■ **WHAT THE TASK ASKS**: Locate the line that contains "then some (.vSweepMin" in the entries below, then repeat it and every following line through the line that contains "87 => sv57 w", exactly, and no others.

■ **DATA PROVIDED**:

-- ==== Sys2Proof/Syntax.lean ====
section
/-! DEFINITION. The instructions and events of the Brintiro V9: one constructor per row of spec/opcode_table.json.

An instruction word's constructor holds its operand fields as the table names them, at their widths: register numbers,
raw type and rounding codes, immediates. What a field may hold is WellFormed's matter (02 R46). An event has no word: its
operands say which structure it happens to (spec 95), and State.agenda names the events that happen. -/

namespace Sys2Proof
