/-- SV opcode 0x7A. -/
def sv7A (w : W32) : Option Instr :=
  if fldN w 16 3 = 0 ∧ fldN w 22 3 = 0 then some (.vSweepMax (fld w 19 3) (fld w 13 3) (fld w 7 6) (fld w 3 4) (fld w 1 2) (fld w 0 1))
  else none

/-- SV opcode 0x7B. -/
def sv7B (w : W32) : Option Instr :=
  if fldN w 16 3 = 0 ∧ fldN w 22 3 = 0 then some (.vSweepMin (fld w 19 3) (fld w 13 3) (fld w 7 6) (fld w 3 4) (fld w 1 2) (fld w 0 1))
  else none

/-- SV opcode 0x7C. -/
def sv7C (w : W32) : Option Instr :=
  if fldN w 10 3 = 0 ∧ fldN w 16 3 = 0 ∧ fldN w 22 3 = 0 then some (.vSweepFma (fld w 19 3) (fld w 13 3) (fld w 7 3) (fld w 3 4) (fld w 1 2) (fld w 0 1))
  else none

/-- SV opcode 0x7D. -/
def sv7D (w : W32) : Option Instr :=
  if fldN w 7 6 = 63 ∧ fldN w 16 3 = 0 ∧ fldN w 22 3 = 0 then some (.vSweepCvt (fld w 19 3) (fld w 13 3) (fld w 3 4) (fld w 1 2) (fld w 0 1))
  else none

/-- SV words (02 Tables 2.1 to 2.6). -/
def rawSv (w : W32) : Option Instr :=
  match fldN w 25 7 with
  | 0 => sv00 w
  | 1 => sv01 w
  | 2 => sv02 w
  | 3 => sv03 w
  | 8 => sv08 w
  | 9 => sv09 w
  | 10 => sv0A w
  | 11 => sv0B w
  | 12 => sv0C w
  | 13 => sv0D w
  | 14 => sv0E w
  | 16 | 17 | 18 | 19 | 20 | 21 | 22 | 23 => sv10 w
  | 24 => sv18 w
  | 25 => sv19 w
  | 31 => sv1F w
  | 32 => sv20 w
  | 33 => sv21 w
  | 34 => sv22 w
  | 40 | 41 | 42 | 43 | 44 | 45 | 46 | 47 => sv28 w
  | 48 => sv30 w
  | 49 => sv31 w
  | 50 => sv32 w
  | 51 => sv33 w
  | 52 => sv34 w
  | 53 => sv35 w
  | 54 => sv36 w
  | 55 => sv37 w
  | 56 | 57 | 58 | 59 | 60 | 61 | 62 | 63 => sv38 w
  | 64 => sv40 w
  | 65 => sv41 w
  | 66 => sv42 w
  | 67 => sv43 w
  | 68 => sv44 w
  | 69 => sv45 w
  | 70 => sv46 w
  | 71 => sv47 w
  | 72 => sv48 w
  | 73 => sv49 w
  | 74 => sv4A w
  | 75 => sv4B w
  | 76 => sv4C w
  | 77 => sv4D w
  | 78 => sv4E w
  | 79 => sv4F w
  | 80 => sv50 w
  | 81 => sv51 w
  | 82 => sv52 w
  | 83 => sv53 w
  | 84 => sv54 w
  | 85 => sv55 w
  | 86 => sv56 w
  | 87 => sv57 w
  | 88 => sv58 w
  | 89 => sv59 w
  | 90 => sv5A w
  | 91 => sv5B w
  | 92 => sv5C w
  | 93 => sv5D w
  | 94 => sv5E w
  | 95 => sv5F w
  | 96 => sv60 w
  | 97 => sv61 w
  | 98 => sv62 w
  | 99 => sv63 w
  | 100 => sv64 w
  | 104 => sv68 w
  | 105 => sv69 w
  | 106 => sv6A w
  | 107 => sv6B w
  | 108 => sv6C w
  | 109 => sv6D w
  | 110 => sv6E w
  | 111 => sv6F w
  | 112 => sv70 w
  | 113 => sv71 w
  | 114 => sv72 w
  | 115 => sv73 w
  | 116 => sv74 w
  | 117 => sv75 w
  | 118 => sv76 w
  | 120 => sv78 w
  | 121 => sv79 w
  | 122 => sv7A w
  | 123 => sv7B w
  | 124 => sv7C w
  | 125 => sv7D w
  | _ => none

/-- MEM opcode 0x00. -/
def mem00 (w : W32) : Option Instr :=
  if fldN w 12 1 = 0 then some (.lLds (fld w 19 6) (fld w 13 6) (fld w 10 2) (fld w 0 10))
  else none
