-- ==== Sys2Proof/Config.lean ====
section
/-! DEFINITION. What an implementation fixes and the free values of the model: opaque constants without a body.
Nothing in Lean can evaluate them, so every statement holds whatever they are. Each is named in the assumption log. -/

namespace Sys2Proof.Config

/-- A fresh 64-bit value that the spec leaves open, drawn by the counter `State.fresh` (log 1). -/
opaque freeWord : Nat → Word

/-- Which of the values within its error bound an approximating instruction delivers: a fixed function of the
operation (0 v.frcp, 1 v.frsq, 2 v.fexp2, 3 v.flog2) and its input bits (06 R148; log 5). -/
opaque approxPick : Nat → W32 → Nat

/-- SHA-384 (18 R337, 27 R433), uninterpreted (log 8). -/
opaque sha384 : List Byte → BitVec 384

/-- The key stream of AES-256-GCM under a key and a nonce: byte `n` of the counter-mode stream (18 R343; log 8). -/
opaque gcmStream : BitVec 256 → List Byte → Nat → Byte

/-- The 16-byte AES-256-GCM tag under a key, a nonce, the additional data and the ciphertext (18 R343; log 8). -/
opaque gcmTag : BitVec 256 → List Byte → List Byte → List Byte → BitVec 128

/-- HKDF-SHA-384 of the device sealing secret with an info string (18 R337; log 8). -/
opaque sealKey : List Byte → BitVec 256

/-- The AES-256-XTS key that draw `n` of the Sconce's random generator gives (18 R337 step 3; log 7). -/
opaque freshXts : Nat → BitVec 512

/-- The integrity key of the same draw (18 R337 step 3; log 7). -/
opaque freshInteg : Nat → BitVec 32

/-- The AES-256-XTS keys of owner 0 (index 0) and of commons group g (index g + 1), which the package holds from its boot on
(18 R339; log 7). -/
opaque bootXts : Nat → BitVec 512

/-- Their integrity keys (18 R339; log 7). -/
opaque bootInteg : Nat → BitVec 32

/-- AES-256-XTS encryption of a line under a key, with its physical address as the tweak (18 R339; log 7). -/
opaque xtsLine : BitVec 512 → Nat → List Byte → List Byte

/-- The 32-bit tag of a line: a MAC under an integrity key over the ciphertext and the physical address (18 R339; log 7). -/
opaque lineMac : BitVec 32 → List Byte → Nat → BitVec 32

/-- The key of one direction of a stream, from the session and the info string (25 R407; log 8). -/
opaque streamKey : Nat → List Byte → BitVec 256

/-- The AES-256-GCM key of one direction of a pair of Ultra Ethernet peers, from its info string (25 R418; log 73). -/
opaque ueKey : List Byte → BitVec 256

/-- The AES-256-GCM key that draw `n` of the Sconce's random generator gives a selective IDE stream (25 R420; log 73). -/
opaque ideKey : Nat → BitVec 256

/-- The 64-byte Ed25519 signature of a message by the Sconce's identity key (18 R340; log 8). -/
opaque signEd25519 : List Byte → BitVec 512

/-- The 3,309-byte ML-DSA-65 signature of a message by the Sconce's identity key (18 R340; log 8). -/
opaque signMlDsa65 : List Byte → BitVec 26472

/-- A certificate chain or digest body that the Sconce returns to an SPDM requester (18 R340; log 8). -/
opaque spdmBody : Nat → List Byte → List Byte

/-- The measurement of firmware image n (27 R433: SHA-384 over the image as loaded; log 8). -/
opaque firmwareMeasurement : Nat → BitVec 384

/-- The layout private to the device in which a halted group's state is written into the reserved bytes of its
register rows (18 R347): byte `n` of the 1,408 bytes of group state `k` (log 10). -/
opaque haltedByte : Nat → Nat → Byte

/-- The vector of a hart's trap into HS-mode or M-mode: the handler belongs to the hypervisor (20 R363; log 9). -/
opaque hartTrapVector : Nat → Word

/-- The reset vector of the hub firmware, at which hart 0 is released (27 R433 step 7; log 9). -/
opaque hubResetVector : Word

end Sys2Proof.Config
end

■ **EXERCISE RESULT**:
  if fldN w 16 3 = 0 ∧ fldN w 22 3 = 0 then some (.vSweepMin (fld w 19 3) (fld w 13 3) (fld w 7 6) (fld w 3 4) (fld w 1 2) (fld w 0 1))
  else none

/-- SV opcode 0x7C. -/
def sv7C (w : W32) : Option Instr :=
  if fldN w 10 3 = 0 ∧ fldN w 16 3 = 0 ∧ fldN w 22 3 = 0 then some (.vSweepFma (fld w 19 3) (fld w 13 3) (fld w 7 3) (fld w 3 4) (fld w 1 2) (fld w 0 1))
  else none

/-- SV opcode 0x7D. -/
def sv7D (w : W32) : Option Instr :=
  if fldN w 7 6 = 63 ∧ fldN w 16 3 = 0 ∧ fldN w 22 3 = 0 then some (.vSweepCvt (fld w 19 3) (fld w 13 3) (fld w 3 4) (fld w 1 2) (fld w 0 1))
  else none

/-- SV words (02 Tables 2.1 to 2.6). -/
def rawSv (w : W32) : Option Instr :=
  match fldN w 25 7 with
  | 0 => sv00 w
  | 1 => sv01 w
  | 2 => sv02 w
  | 3 => sv03 w
  | 8 => sv08 w
  | 9 => sv09 w
  | 10 => sv0A w
  | 11 => sv0B w
  | 12 => sv0C w
  | 13 => sv0D w
  | 14 => sv0E w
  | 16 | 17 | 18 | 19 | 20 | 21 | 22 | 23 => sv10 w
  | 24 => sv18 w
  | 25 => sv19 w
  | 31 => sv1F w
  | 32 => sv20 w
  | 33 => sv21 w
  | 34 => sv22 w
  | 40 | 41 | 42 | 43 | 44 | 45 | 46 | 47 => sv28 w
  | 48 => sv30 w
  | 49 => sv31 w
  | 50 => sv32 w
  | 51 => sv33 w
  | 52 => sv34 w
  | 53 => sv35 w
  | 54 => sv36 w
  | 55 => sv37 w
  | 56 | 57 | 58 | 59 | 60 | 61 | 62 | 63 => sv38 w
  | 64 => sv40 w
  | 65 => sv41 w
  | 66 => sv42 w
  | 67 => sv43 w
  | 68 => sv44 w
  | 69 => sv45 w
  | 70 => sv46 w
  | 71 => sv47 w
  | 72 => sv48 w
  | 73 => sv49 w
  | 74 => sv4A w
  | 75 => sv4B w
  | 76 => sv4C w
  | 77 => sv4D w
  | 78 => sv4E w
  | 79 => sv4F w
  | 80 => sv50 w
  | 81 => sv51 w
  | 82 => sv52 w
  | 83 => sv53 w
  | 84 => sv54 w
  | 85 => sv55 w
  | 86 => sv56 w
  | 87 => sv57 w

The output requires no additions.